Noteworthy software personality Joel Spolsky weighs in on how entrepreneurs should approach management, based on his first-hand observations within the startup world. Very few company founders start out with management experience, says Spolsky, so they tend to make it up as they go along. Sometimes they try to reinvent management from first principles, adopting a "command and control" approach to getting things done. The problem, unfortunately, is that this top-down management approach rarely works well with any organization larger than several people.
As Spolsky points out, 90% of startup founders use the "Command and Control" management approach at first, simply because they know of no other approach. However, this is dangerous because it's not going to scale. When the company grows from 3 to 30, top-down management doesn't work, because it doesn't take advantage of everyone's brains in the organization. It is de-motivating to work for a company where your job is just to take orders. Tech startups need to organize their workforce so that smart hires can use their brains 24/7. They need to stop thinking of the management team at the top of the organization and, instead, start thinking of the software developers, the designers, the product managers, and the front line sales people as the top of the organization.

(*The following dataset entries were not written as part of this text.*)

-- ==== Sys2Proof/Laws/Tables.lean ====
section
/-! SUPPORT. The entries of the two closed-form tables that no rule reads are the correctly rounded values of their
formulas (R24, R26), checked by comparing 128th powers. -/

namespace Sys2Proof.Tables

theorem quantScale_nearest : ∀ x ∈ List.range 64,
    isNearestPow (quantScale (BitVec.ofNat 6 x)) (-(448 + 53 * ((x : Int) - 63))) = true := by decide +kernel

theorem scaleConv_nearest : ∀ x ∈ List.range' 2 125,
    isNearestPow (scaleConv (BitVec.ofNat 7 x)) (53 * ((x : Int) - 64)) = true := by decide +kernel

/-- SCALE_CONV is 0 outside 1 < x < 127 (R26). -/
theorem scaleConv_ends : scaleConv 0 = 0 ∧ scaleConv 1 = 0 ∧ scaleConv 127 = 0 := by decide

end Sys2Proof.Tables
end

In short, the "management team" isn't the "decision making" team. It's a support or administrative function. Administrators aren't supposed to make the hard decisions: all those super genius computer scientists that you had to recruit at great expense are supposed to make the hard decisions. That's why you're paying them. This mimics the arrangement of a university department, where the chairperson of the department might call meetings and adjudicate who teaches what class, but she certainly doesn't tell the other professors what research to do, or when to hold office hours, or what to write or think. That's the way it has to work in a knowledge organization.